Ferri – Abdominal Aortic Aneurysm

Abdominal Aortic Aneurysm

  • Amit K. Jain, M.D.
  • Pranav M. Patel, M.D.

 Basic Information

Definition

An abdominal aortic aneurysm (AAA) is a focal full-thickness dilation of the abdominal aortic artery to at least 1.5 times the diameter measured at the level of the renal arteries, or exceeding the normal diameter of the abdominal aorta by 50%. The normal diameter at the renal arteries is 2 cm (range 1.4-3.0 cm), and a diameter 3 cm or larger is generally considered aneurysmal.

ICD-10CM CODES
I71.4 Abdominal aortic aneurysm, without rupture
I71.3 Abdominal aortic aneurysm, ruptured

Epidemiology & Demographics

  1. Approximately 15,000 deaths/year in the United States are attributed to AAA.

  2. AAA is predominantly a disease of older adults, affecting men more than women (4:1).

  3. The prevalence rate ranges from 4% to 9% in men in developed countries.

  4. Clinically important AAAs ≥4 cm are present in 1% of men between age 55 and 64; and the prevalence rate increases by 2% to 4% per decade thereafter.

  5. The peak incidence is among men approximately 70 years old.

  6. The frequency is much higher in smokers than in nonsmokers (8:1); and the risk decreases with smoking cessation.

  7. Risk factors for AAA are similar to those for other atherosclerotic cardiovascular diseases.
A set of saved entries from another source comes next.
/-- The state with a wave word at the PC of a wave of bench 0, slot 0, and the turn given to it: context 0 has a
descriptor in vault 0 and a page table whose one leaf maps virtual 0 to the vaults, with every permission. -/
def State.placeWave (s : State) (nbits w : Nat) : State :=
  let base := vaultBase
  let ptr (i : Nat) : List Byte := leBytes 8 (1 + (base / 4096 + i) * 2 ^ 10)
  let leaf : List Byte := leBytes 8 (0xDF + 0x80000000000 / 4096 * 2 ^ 10)
  let m := Mem.write s.mem base (leBytes 64 (probeDesc (base / 4096 + 1)))
  let m := Mem.write m (base + 0x1000) (ptr 2)
  let m := Mem.write m (base + 0x2000) leaf
  let m := Mem.write m (base + 0x4000) (wordBytes nbits w)
  let f : Frag := { mask := 0xFFFFFFFF, pc := 0x4000 }
  let wv : Wave := { group := 0, index := 0, frags := [(0, f)], made := 1, b0 := 0, g0 := 64 }
  let g : Group := { ctx := 0, part := 0, origin := .grid 0 1, launch := 0, groupId := 0, waves := [0],
                     granules := [64], scratch := 1024 }
  let s := { s with mem := m, agenda := .quarter 0 0 :: s.agenda }
  let s := s.modDev fun d => { d with ctxBase := BitVec.ofNat 50 (base / 64) }
  s.modBench 0 fun b => { b with waves := b.waves.set 0 wv, groups := b.groups.set 0 g }

end Sys2Proof.Machine
end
They include age, Caucasian race, smoking, male gender, family history, hypertension, hyperlipidemia, peripheral vascular disease, and aneurysm of other large vessels.

  8. AAA is two to four times more common in first-degree male relatives of known AAA patients.
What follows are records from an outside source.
-- ==== Sys2Proof/Machine/Matrix.lean ====
section
/-! DEFINITION. The matrix engine: block conversion and accumulation (R72, R78 to R85), the tiles (R86), and the commands
MXZERO, MXLOOP, MXEDGE, MXST and MXLD (R93 to R105, R381 to R384). -/

namespace Sys2Proof.Machine

open Sys2Proof

/-! ## Blocks -/

/-- A K-block of one row of A or column of B (R79, R80): the window integers (for B sign times magnitude), the block
exponent, the true values and which elements are escapes, whether the array part is special (R82), the T5 scale, and the
counts of R73 with the side-list entries taken. -/
structure KBlock where
  q : List Int
  ex : Int := 0
  vals : List FVal := []
  esc : List Bool := []
  special : Bool := false
  scale : FVal := .fin false 1 0
  wz : Nat := 0
  extra : Nat := 0
  taken : Nat := 0
  deriving DecidableEq, Repr

/-- The window of R79 and R80: `top` is 14 for A, 7 or 15 for B. -/
def floatBlock (top : Int) (vs : List FVal) : KBlock :=
  let es := (vs.filter fun v => v.isFin && !v.isZero).map expOf
  let e := match es with
    | [] => 0
    | x :: xs => xs.foldl max x
  let q := vs.map fun v => if v.isFin then rneInt (v.scale (top - e)) else 0
  { q := q, ex := e - top, vals := vs, esc := vs.map fun _ => false, special := vs.any fun v => !v.isFin,
    wz := ((vs.zip q).filter fun p => p.1.isFin && !p.1.isZero && p.2 == 0).length }

/-- A block of INT8. -/
def int8Block (bs : List Byte) : KBlock :=
  let q := bs.map fun b => b.toInt
  { q := q, vals := q.map FVal.ofInt, esc := q.map fun _ => false }

/-- The elements of an MXFP4 block in order (R72): code, true value, whether it is an escape; `n` escapes so far. -/
def mxfp4Elems (x : Nat) (side : Option (List Byte)) : List Nat → Nat → List (Nat × FVal × Bool × Bool)
  | [], _ => []
  | c :: cs, n =>
    if c = 8 then
      match side with
      | none => (0, .fin true 0 0, false, false) :: mxfp4Elems x side cs n
      | some sd =>
        if n < 4 then
          (0, FVal.decode .bf16 (leNat ((sd.drop (2 * n)).take 2)), true, false) :: mxfp4Elems x side cs (n + 1)
        else (0, .fin false 0 0, false, true) :: mxfp4Elems x side cs n
    else (c, (e2m1Val c).scale ((x : Int) - 127), false, false) :: mxfp4Elems x side cs n

/-- The codes of 16 bytes of MXFP4, low half first (R74). -/
def nibbles (bs : List Byte) : List Nat := bs.flatMap fun b => [b.toNat % 16, b.toNat / 16]

/-- A block of MXFP4 with scale code `x` (R74, R79, R80). -/
def mxfp4Block (bs : List Byte) (x : Nat) (side : Option (List Byte)) : KBlock :=
  let es := mxfp4Elems x side (nibbles bs) 0
  { q := es.map fun e => rneInt ((e2m1Val e.1).scale 1), ex := (x : Int) - 128,
    vals := es.map fun e => if x = 255 then .nan false else e.2.1, esc := es.map fun e => e.2.2.1, special := x == 255,
    extra := (es.filter fun e => e.2.2.2).length, taken := (es.filter fun e => e.2.2.1).length }

/-- The elements of the formats that the window of `floatBlock` takes (R74, R89). -/
def floatElemsOf (fmt : Nat) (bs : List Byte) (x : Nat) : List FVal :=
  match fmt with
  | 3 => bs.map fun b => FVal.decode .e4m3 b.toNat
  | 4 => bs.map fun b => FVal.decode .e5m2 b.toNat
  | 5 => bs.map fun b => if x = 255 then .nan false else (FVal.decode .e4m3 b.toNat).scale ((x : Int) - 127)
  | _ => (List.range (bs.length / 2)).map fun i => FVal.decode .bf16 (leNat ((bs.drop (2 * i)).take 2))

/-- One block of a format but T5. -/
def oneBlock (fmt : Nat) (top : Int) (bs : List Byte) (x : Nat) (side : Option (List Byte)) : KBlock :=
  match fmt with
  | 0 => int8Block bs
  | 2 => mxfp4Block bs x side
  | _ => floatBlock top (floatElemsOf fmt bs x)

/-- The two blocks of a K-step of a row, with T5BAD (R75): `sc` are the two scale bytes, `side` the two side lists. -/
def stepBlocks (fmt : Nat) (isB : Bool) (bs sc : List Byte) (side : Option (List Byte)) : List KBlock × Nat :=
  if fmt = 1 then
    let (ts, bad) := t5Group bs
    let scale := FVal.decode .bf16 (leNat sc)
    let blk (q : List Int) : KBlock :=
      { q := q, vals := q.map FVal.ofInt, esc := q.map fun _ => false, special := scale.isNaN, scale := scale }
    ([blk (ts.take 32), blk (ts.drop 32)], bad)
  else
    let n := fmtBlock fmt
    let top : Int := if !isB then 14 else if fmt = 6 then 15 else 7
    ((List.range 2).map fun k =>
      oneBlock fmt top ((bs.drop (n * k)).take n) (sc.getD k 0).toNat (side.map fun s => (s.drop (8 * k)).take 8), 0)

/-- The block sum of R81. -/
def blockSum (a b : KBlock) : Int := (a.q.zip b.q).foldl (fun t p => t + p.1 * p.2) 0

/-- The side path of R83: the terms of the escapes, in element order. -/
def sidePath : List (FVal × FVal × Bool) → W32 → W32
  | [], bv => bv
  | (x, y, e) :: t, bv => sidePath t (if e then f32Add bv (f32Of (mulVal x y).1) else bv)

/-- The block value of R83 for B in format `fb`. A zero sum under a negative T5 scale gives −0 (DESIGN CHOICE, log entry
98). -/
def blockValue (fb : Nat) (a b : KBlock) : W32 :=
  let s := blockSum a b
  let bv := if a.special || b.special then f32NaN
    else if fb = 1 then f32Of (mulVal (.ofInt s) b.scale).1
    else f32Of ((FVal.ofInt s).scale (a.ex + b.ex))
  let es := (a.esc.zip b.esc).map fun p => p.1 || p.2
  if es.any id then sidePath (a.vals.zip (b.vals.zip es)) bv else bv

/-- One accumulation of an element (R83, R85), and whether it saturated. -/
def accumulate (int : Bool) (fb : Nat) (acc : W32) (a b : KBlock) : W32 × Nat :=
  if int then
    let v := acc.toInt + blockSum a b
    if v < -(2 ^ 31) then (0x80000000, 1) else if 2 ^ 31 ≤ v then (0x7FFFFFFF, 1) else (w32 (wrap 32 v), 0)
  else (f32Add acc (blockValue fb a b), 0)

/-- The pairs of R78. -/
def pairRuns (fa fb : Nat) (int : Bool) : Bool :=
  match fb with
  | 0 => fa == 0
  | 1 => fa == 0
  | _ => fb ≤ 6 && [2, 3, 4, 5, 6].contains fa && !int

/-- The plane count of R78. -/
def planesOf (fb : Nat) : Nat := if fb = 1 then 1 else if fb = 2 then 2 else if fb = 6 then 8 else 4

/-! ## Tiles -/

/-- The elements of a table from number `k` on, `n` of them. -/
def denseFrom : Nat → Nat → Tbl W32 → List W32
  | 0, _, _ => []
  | n + 1, k, [] => 0 :: denseFrom n (k + 1) []
  | n + 1, k, (i, v) :: t => if i = k then v :: denseFrom n (k + 1) t else 0 :: denseFrom n (k + 1) ((i, v) :: t)

/-- The 4,096 elements of a tile, row by row (R86). -/
def Tile.dense (t : Tile) : List W32 := denseFrom 4096 0 t.elems

/-- The table of nonzero elements of a list, numbered from `k`. -/
def sparseFrom (k : Nat) : List W32 → Tbl W32
  | [] => []
  | v :: t => if v = 0 then sparseFrom (k + 1) t else (k, v) :: sparseFrom (k + 1) t

/-- A tile of a bench (R86). -/
def State.tile (s : State) (b t : Nat) : Tile := (s.bench b).tiles.get t {}

/-- A tile changed. -/
def State.modTile (s : State) (b t : Nat) (f : Tile → Tile) : State :=
  s.modBench b fun x => { x with tiles := x.tiles.upd t {} f }

/-- An undetected error of the array leaves wrong values in a tile (R99): open ones; KIND and POISON stay. -/
def State.softError (s : State) (b t : Nat) : State :=
  let n := s.free
  ({ s with free := n + 4096 }).modTile b t fun x =>
    { x with elems := sparseFrom 0 ((List.range 4096).map fun i => w32 (Config.freeOf 24 (n + i) i)) }

/-- A K-step accumulated into a tile (R84): rows of A and columns of B, two blocks each; the tile, and SATI32. -/
def Tile.accumulate (t : Tile) (fb : Nat) (rows cols : List (List KBlock)) : Tile × Nat :=
  let d := t.dense
  let res := (rows.zip (List.range 64)).flatMap fun r =>
    (cols.zip ((d.drop (64 * r.2)).take 64)).map fun c =>
      (r.1.zip c.1).foldl (fun (p : W32 × Nat) ab =>
        let (v, n) := Sys2Proof.Machine.accumulate t.int fb p.1 ab.1 ab.2
        (v, p.2 + n)) (c.2, 0)
  ({ t with elems := sparseFrom 0 (res.map (·.1)) }, (res.map (·.2)).foldl (· + ·) 0)

/-- ACC of a matrix command. -/
def cmdAcc (w : W64) : Nat := cmdF w 22 20

/-! ## MXLOOP -/

/-- The format of a record's operand, and one above the tag range it resolves through, 0 for none (R89, R119); `many` says
that the command uses its STRIDE. -/
def Ecx.resolve (x : Ecx) (s : State) (trec : Nat) (r : BitVec 512) (aux : Nat) (many : Bool) :
    Except Raise ((Nat × Nat) × State) :=
  if trFmt r != 7 || trMv r then .ok ((trFmt r, 0), s)
  else
    let bad (c : Nat) : Raise := { cause := c, va := trBase r, trec := trec, aux := aux, access := 1 + 3 * 32 }
    match s.translateCtx x.tlb x.b x.r.ctx (trBase r) .read with
    | .error c => .error (bad c)
    | .ok (t, s) =>
      match s.tagOf t.pa with
      | none => .error (bad Cause.cmdIllegal)
      | some n =>
        let fmt := (s.range n).fmt
        -- a BF16 operand is aligned whichever way its format comes (R90)
        if fmt = 6 && (trBase r % 2 != 0 || (many && trStride r % 2 != 0)) then .error (bad Cause.align) else .ok ((fmt, n + 1), s)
  9. A decreased risk of AAA is associated with female gender, non-Caucasian race, and diabetes.

  10. Rupture of the AAA occurs in 1% to 3% of men age 65 or older.

    1. 1.

      Rupture is the 10th leading cause of death in men older than age 55.

    2. 2.

      Mortality from rupture is 70% to 95%.

    3. 3.

      Risk factors for rupture include cardiac or renal transplants, severe obstructive lung disease, uncontrolled blood pressure, female sex, and ongoing tobacco use.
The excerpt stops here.